Most of Malcolm Lowry’s dense, depressing novel Under the Volcano takes place over the course of November 2nd, 1938, the Mexican Day of the Dead. Like a reticent, dour Virgil, Lowry guides the reader through the day’s tragic arc, floating between the minds of his novel’s three protagonists: Geoffrey Firmin, his half-brother Hugh, and Geoffrey’s estranged wife Yvonne. Geoffrey is British Consul to Mexico — ex-Consul, really, as British-Mexican relations sour against the backdrop of Spanish fascism and the rise of nationalism in Mexico — but he is almost always referred to as “the Consul,” a blackly ironic title. See, the Consul bears little authority aside from an extreme expertise on how to stay drunk (or “drunkly sober un-drunk”) 24/7. He’s ambassador to bar stools, a manager of mescal and little else (certainly not his own life; certainly not diplomatic affairs). The Consul is a wreck, an alcoholic to put Hemingway and Fitzgerald’s (and even Bukowski’s) alter-egos to shame.

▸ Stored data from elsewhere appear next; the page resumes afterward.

-- ==== Sys2Proof/Laws/InvCommandsB.lean ====
section
/-! SUPPORT. The invariant through the commands, part two. -/
namespace Sys2Proof.Machine

theorem State.reply_inv {s : State} (op : Nat) (hd : MsgHead) (status : Nat) (body : List Byte) (h0 : s.Inv) :
    (State.reply s op hd status body).Inv := by
  unfold State.reply
  try dsimp only
  repeat' (first
    | with_reducible assumption | with_reducible apply State.emit_inv | with_reducible apply foldl_inv
    | with_reducible apply foldl_inv2 | with_reducible apply foldl_inv1 | with_reducible apply foldl_canon
    | with_reducible apply State.setRegion_inv | with_reducible apply State.region_inv | split | exact fun h => h
    | exact fun h => wf_smapAllTo h _ | exact fun h => wf_sfilter h _ | exact fun _ => rfl | intro _ _ _ | intro _ _
    | intro _ | dsimp only | contradiction
    | with_reducible refine inv_mk ?_ rfl rfl rfl rfl rfl rfl rfl rfl rfl rfl rfl rfl rfl rfl rfl rfl
    | with_reducible refine canon_mk ?_ rfl rfl
    | with_reducible refine inv_mk_wf ?_ rfl rfl rfl ?_ ?_ ?_ ?_ ?_ ?_ rfl ?_ rfl rfl rfl rfl rfl
    | refine wf_smapAllTo ?_ _)

theorem State.withSigned_inv {s : State} (key : Option (List Byte)) (op : Nat) (hd : MsgHead) (body : List Byte)
    (sig : List Byte) {f : State → State} (h0 : s.Inv) (hf1 : ∀ u0, u0.Inv → (f u0).Inv) :
    (State.withSigned s key op hd body sig f).Inv := by
  unfold State.withSigned
  try dsimp only
  repeat' (first
    | with_reducible assumption | with_reducible apply State.drawNonce_inv | with_reducible apply State.reply_inv
    | with_reducible apply foldl_inv | with_reducible apply foldl_inv2 | with_reducible apply foldl_inv1
    | with_reducible apply foldl_canon | with_reducible apply State.setRegion_inv
    | with_reducible apply State.region_inv | with_reducible apply hf1 | split | exact fun h => h
    | exact fun h => wf_smapAllTo h _ | exact fun h => wf_sfilter h _ | exact fun _ => rfl | intro _ _ _ | intro _ _
    | intro _ | dsimp only | contradiction
    | with_reducible refine inv_mk ?_ rfl rfl rfl rfl rfl rfl rfl rfl rfl rfl rfl rfl rfl rfl rfl rfl
    | with_reducible refine canon_mk ?_ rfl rfl
    | with_reducible refine inv_mk_wf ?_ rfl rfl rfl ?_ ?_ ?_ ?_ ?_ ?_ rfl ?_ rfl rfl rfl rfl rfl
    | refine wf_smapAllTo ?_ _)

theorem State.putLog_inv {s : State} (r : LogRec) (h0 : s.Inv) :
    (State.putLog s r).Inv := by
  unfold State.putLog
  try dsimp only
  repeat' (first
    | with_reducible assumption | with_reducible apply foldl_inv | with_reducible apply foldl_inv2
    | with_reducible apply foldl_inv1 | with_reducible apply foldl_canon | with_reducible apply State.setRegion_inv
    | with_reducible apply State.region_inv | split | exact fun h => h | exact fun h => wf_smapAllTo h _
    | exact fun h => wf_sfilter h _ | exact fun _ => rfl | intro _ _ _ | intro _ _ | intro _ | dsimp only
    | contradiction
    | with_reducible refine inv_mk ?_ rfl rfl rfl rfl rfl rfl rfl rfl rfl rfl rfl rfl rfl rfl rfl rfl)

theorem State.takeReading_inv {s : State} (n : Nat) (v : Int) (h0 : s.Inv) :
    (State.takeReading s n v).Inv := by
  unfold State.takeReading
  try dsimp only
  repeat' (first
    | with_reducible assumption | with_reducible apply foldl_inv | with_reducible apply foldl_inv2
    | with_reducible apply foldl_inv1 | with_reducible apply foldl_canon | with_reducible apply State.setRegion_inv
    | with_reducible apply State.region_inv | split | exact fun h => h | exact fun h => wf_smapAllTo h _
    | exact fun h => wf_sfilter h _ | exact fun _ => rfl | intro _ _ _ | intro _ _ | intro _ | dsimp only
    | contradiction
    | with_reducible refine inv_mk ?_ rfl rfl rfl rfl rfl rfl rfl rfl rfl rfl rfl rfl rfl rfl rfl rfl
    | with_reducible refine canon_mk ?_ rfl rfl
    | with_reducible refine inv_mk_wf ?_ rfl rfl rfl ?_ ?_ ?_ ?_ ?_ ?_ rfl ?_ rfl rfl rfl rfl rfl
    | refine wf_smapAllTo ?_ _)

theorem State.putInstall_inv {s : State} (r : InstallRec) (h0 : s.Inv) :
    (State.putInstall s r).Inv := by
  unfold State.putInstall
  try dsimp only
  repeat' (first
    | with_reducible assumption | with_reducible apply foldl_inv | with_reducible apply foldl_inv2
    | with_reducible apply foldl_inv1 | with_reducible apply foldl_canon | with_reducible apply State.setRegion_inv
    | with_reducible apply State.region_inv | split | exact fun h => h | exact fun h => wf_smapAllTo h _
    | exact fun h => wf_sfilter h _ | exact fun _ => rfl | intro _ _ _ | intro _ _ | intro _ | dsimp only
    | contradiction
    | with_reducible refine inv_mk ?_ rfl rfl rfl rfl rfl rfl rfl rfl rfl rfl rfl rfl rfl rfl rfl rfl)

theorem doGetInfo_inv (hd : MsgHead) {s : State} (h0 : s.Inv) :
    (doGetInfo hd s).Inv := by
  unfold doGetInfo
  try dsimp only
  repeat' (first
    | with_reducible assumption | with_reducible apply State.reply_inv | with_reducible apply foldl_inv
    | with_reducible apply foldl_inv2 | with_reducible apply foldl_inv1 | with_reducible apply foldl_canon
    | with_reducible apply State.setRegion_inv | with_reducible apply State.region_inv | split | exact fun h => h
    | exact fun h => wf_smapAllTo h _ | exact fun h => wf_sfilter h _ | exact fun _ => rfl | intro _ _ _ | intro _ _
    | intro _ | dsimp only | contradiction
    | with_reducible refine inv_mk ?_ rfl rfl rfl rfl rfl rfl rfl rfl rfl rfl rfl rfl rfl rfl rfl rfl
    | with_reducible refine canon_mk ?_ rfl rfl
    | with_reducible refine inv_mk_wf ?_ rfl rfl rfl ?_ ?_ ?_ ?_ ?_ ?_ rfl ?_ rfl rfl rfl rfl rfl
    | refine wf_smapAllTo ?_ _)

theorem execGetInfo_inv (h1 : MsgHead) {s : State} (h : s.Inv) : OutInv (execGetInfo h1 s) := by
  repeat' (first
    | with_reducible assumption | with_reducible apply doGetInfo_inv | with_reducible apply onUnit_inv
    | with_reducible apply outInv_next | unfold execGetInfo | split | intro _ _ _ | dsimp only)

theorem doReadSensors_inv (hd : MsgHead) (first : BitVec 16) (count : BitVec 16) {s : State} (h0 : s.Inv) :
    (doReadSensors hd first count s).Inv := by
  unfold doReadSensors
  try dsimp only
  repeat' (first
    | with_reducible assumption | with_reducible apply State.reply_inv | with_reducible apply foldl_inv
    | with_reducible apply foldl_inv2 | with_reducible apply foldl_inv1 | with_reducible apply foldl_canon
    | with_reducible apply State.setRegion_inv | with_reducible apply State.region_inv | split | exact fun h => h
    | exact fun h => wf_smapAllTo h _ | exact fun h => wf_sfilter h _ | exact fun _ => rfl | intro _ _ _ | intro _ _
    | intro _ | dsimp only | contradiction
    | with_reducible refine inv_mk ?_ rfl rfl rfl rfl rfl rfl rfl rfl rfl rfl rfl rfl rfl rfl rfl rfl
    | with_reducible refine canon_mk ?_ rfl rfl
    | with_reducible refine inv_mk_wf ?_ rfl rfl rfl ?_ ?_ ?_ ?_ ?_ ?_ rfl ?_ rfl rfl rfl rfl rfl
    | refine wf_smapAllTo ?_ _)

theorem execReadSensors_inv (h1 : MsgHead) (first : BitVec 16) (count : BitVec 16) {s : State} (h : s.Inv)
    : OutInv (execReadSensors h1 first count s) := by
  repeat' (first
    | with_reducible assumption | with_reducible apply doReadSensors_inv | with_reducible apply onUnit_inv
    | with_reducible apply outInv_next | unfold execReadSensors | split | intro _ _ _ | dsimp only)

theorem doReadLog_inv (hd : MsgHead) (first : BitVec 64) (count : BitVec 16) {s : State} (h0 : s.Inv) :
    (doReadLog hd first count s).Inv := by
  unfold doReadLog
  try dsimp only
  repeat' (first
    | with_reducible assumption | with_reducible apply State.reply_inv | with_reducible apply foldl_inv
    | with_reducible apply foldl_inv2 | with_reducible apply foldl_inv1 | with_reducible apply foldl_canon
    | with_reducible apply State.setRegion_inv | with_reducible apply State.region_inv | split | exact fun h => h
    | exact fun h => wf_smapAllTo h _ | exact fun h => wf_sfilter h _ | exact fun _ => rfl | intro _ _ _ | intro _ _
    | intro _ | dsimp only | contradiction
    | with_reducible refine inv_mk ?_ rfl rfl rfl rfl rfl rfl rfl rfl rfl rfl rfl rfl rfl rfl rfl rfl
    | with_reducible refine canon_mk ?_ rfl rfl
    | with_reducible refine inv_mk_wf ?_ rfl rfl rfl ?_ ?_ ?_ ?_ ?_ ?_ rfl ?_ rfl rfl rfl rfl rfl
    | refine wf_smapAllTo ?_ _)

theorem execReadLog_inv (h1 : MsgHead) (first : BitVec 64) (count : BitVec 16) {s : State} (h : s.Inv)
    : OutInv (execReadLog h1 first count s) := by
  repeat' (first
    | with_reducible assumption | with_reducible apply doReadLog_inv | with_reducible apply onUnit_inv
    | with_reducible apply outInv_next | unfold execReadLog | split | intro _ _ _ | dsimp only)

theorem doGetNonce_inv (hd : MsgHead) {s : State} (h0 : s.Inv) :
    (doGetNonce hd s).Inv := by
  unfold doGetNonce
  try dsimp only
  repeat' (first
    | with_reducible assumption | with_reducible apply State.reply_inv | with_reducible apply foldl_inv
    | with_reducible apply foldl_inv2 | with_reducible apply foldl_inv1 | with_reducible apply foldl_canon
    | with_reducible apply State.setRegion_inv | with_reducible apply State.region_inv | split | exact fun h => h
    | exact fun h => wf_smapAllTo h _ | exact fun h => wf_sfilter h _ | exact fun _ => rfl | intro _ _ _ | intro _ _
    | intro _ | dsimp only | contradiction
    | with_reducible refine inv_mk ?_ rfl rfl rfl rfl rfl rfl rfl rfl rfl rfl rfl rfl rfl rfl rfl rfl
    | with_reducible refine canon_mk ?_ rfl rfl
    | with_reducible refine inv_mk_wf ?_ rfl rfl rfl ?_ ?_ ?_ ?_ ?_ ?_ rfl ?_ rfl rfl rfl rfl rfl
    | refine wf_smapAllTo ?_ _)

theorem execGetNonce_inv (h1 : MsgHead) {s : State} (h : s.Inv) : OutInv (execGetNonce h1 s) := by
  repeat' (first
    | with_reducible assumption | with_reducible apply doGetNonce_inv | with_reducible apply onUnit_inv
    | with_reducible apply outInv_next | unfold execGetNonce | split | intro _ _ _ | dsimp only)

theorem doWriteInstall_inv (hd : MsgHead) (record : List Byte) {s : State} (h0 : s.Inv) :
    (doWriteInstall hd record s).Inv := by
  unfold doWriteInstall
  try dsimp only
  repeat' (first
    | with_reducible assumption | with_reducible apply State.reply_inv | with_reducible apply State.putInstall_inv
    | with_reducible apply foldl_inv | with_reducible apply foldl_inv2 | with_reducible apply foldl_inv1
    | with_reducible apply foldl_canon | with_reducible apply State.setRegion_inv
    | with_reducible apply State.region_inv | split | exact fun h => h | exact fun h => wf_smapAllTo h _
    | exact fun h => wf_sfilter h _ | exact fun _ => rfl | intro _ _ _ | intro _ _ | intro _ | dsimp only
    | contradiction
    | with_reducible refine inv_mk ?_ rfl rfl rfl rfl rfl rfl rfl rfl rfl rfl rfl rfl rfl rfl rfl rfl
    | with_reducible refine canon_mk ?_ rfl rfl
    | with_reducible refine inv_mk_wf ?_ rfl rfl rfl ?_ ?_ ?_ ?_ ?_ ?_ rfl ?_ rfl rfl rfl rfl rfl
    | refine wf_smapAllTo ?_ _)

theorem execWriteInstall_inv (h1 : MsgHead) (record : List Byte) {s : State} (h : s.Inv)
    : OutInv (execWriteInstall h1 record s) := by
  repeat' (first
    | with_reducible assumption | with_reducible apply doWriteInstall_inv | with_reducible apply onUnit_inv
    | with_reducible apply outInv_next | unfold execWriteInstall | split | intro _ _ _ | dsimp only)

theorem doSetCeiling_inv (hd : MsgHead) (watts : BitVec 16) (sig : List Byte) {s : State} (h0 : s.Inv) :
    (doSetCeiling hd watts sig s).Inv := by
  unfold doSetCeiling
  try dsimp only
  repeat' (first
    | with_reducible assumption | with_reducible apply State.withSigned_inv | with_reducible apply State.reply_inv
    | with_reducible apply State.setCeilingReg_inv | with_reducible apply foldl_inv
    | with_reducible apply foldl_inv2 | with_reducible apply foldl_inv1 | with_reducible apply foldl_canon
    | with_reducible apply State.setRegion_inv | with_reducible apply State.region_inv | split | exact fun h => h
    | exact fun h => wf_smapAllTo h _ | exact fun h => wf_sfilter h _ | exact fun _ => rfl | intro _ _ _ | intro _ _
    | intro _ | dsimp only | contradiction
    | with_reducible refine inv_mk ?_ rfl rfl rfl rfl rfl rfl rfl rfl rfl rfl rfl rfl rfl rfl rfl rfl
    | with_reducible refine canon_mk ?_ rfl rfl
    | with_reducible refine inv_mk_wf ?_ rfl rfl rfl ?_ ?_ ?_ ?_ ?_ ?_ rfl ?_ rfl rfl rfl rfl rfl
    | refine wf_smapAllTo ?_ _)

theorem execSetCeiling_inv (h1 : MsgHead) (watts : BitVec 16) (sig : List Byte) {s : State} (h : s.Inv)
    : OutInv (execSetCeiling h1 watts sig s) := by
  repeat' (first
    | with_reducible assumption | with_reducible apply doSetCeiling_inv | with_reducible apply onUnit_inv
    | with_reducible apply outInv_next | unfold execSetCeiling | split | intro _ _ _ | dsimp only)

theorem doSetPermitted_inv (hd : MsgHead) (mask : BitVec 128) (sig : List Byte) {s : State} (h0 : s.Inv) :
    (doSetPermitted hd mask sig s).Inv := by
  unfold doSetPermitted
  try dsimp only
  repeat' (first
    | with_reducible assumption | with_reducible apply State.withSigned_inv | with_reducible apply State.reply_inv
    | with_reducible apply State.setPermittedReg_inv | with_reducible apply foldl_inv
    | with_reducible apply foldl_inv2 | with_reducible apply foldl_inv1 | with_reducible apply foldl_canon
    | with_reducible apply State.setRegion_inv | with_reducible apply State.region_inv | split | exact fun h => h
    | exact fun h => wf_smapAllTo h _ | exact fun h => wf_sfilter h _ | exact fun _ => rfl | intro _ _ _ | intro _ _
    | intro _ | dsimp only | contradiction
    | with_reducible refine inv_mk ?_ rfl rfl rfl rfl rfl rfl rfl rfl rfl rfl rfl rfl rfl rfl rfl rfl
    | with_reducible refine canon_mk ?_ rfl rfl
    | with_reducible refine inv_mk_wf ?_ rfl rfl rfl ?_ ?_ ?_ ?_ ?_ ?_ rfl ?_ rfl rfl rfl rfl rfl
    | refine wf_smapAllTo ?_ _)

After a first chapter that seems to derail all but the most patient readers, the narrative conflict arrives when Yvonne returns to Quauhnahuac, Mexico, a year after leaving (and divorcing) the Consul. She arrives to find the Consul (“Geoffrey,” as he’s called when the free indirect style inhabits her mind) drinking whiskey in a hotel bar in order to sober up (yep). It’s not immediately clear why Yvonne has returned to the Consul, but it seems that she hopes to save him from drowning in a drunken downward spiral. As the pair walks to the Consul’s house, they pass numerous advertisements for a boxing match; a child’s funeral proceeds down the avenue. These motifs of fighting, death, and futility permeate the novel.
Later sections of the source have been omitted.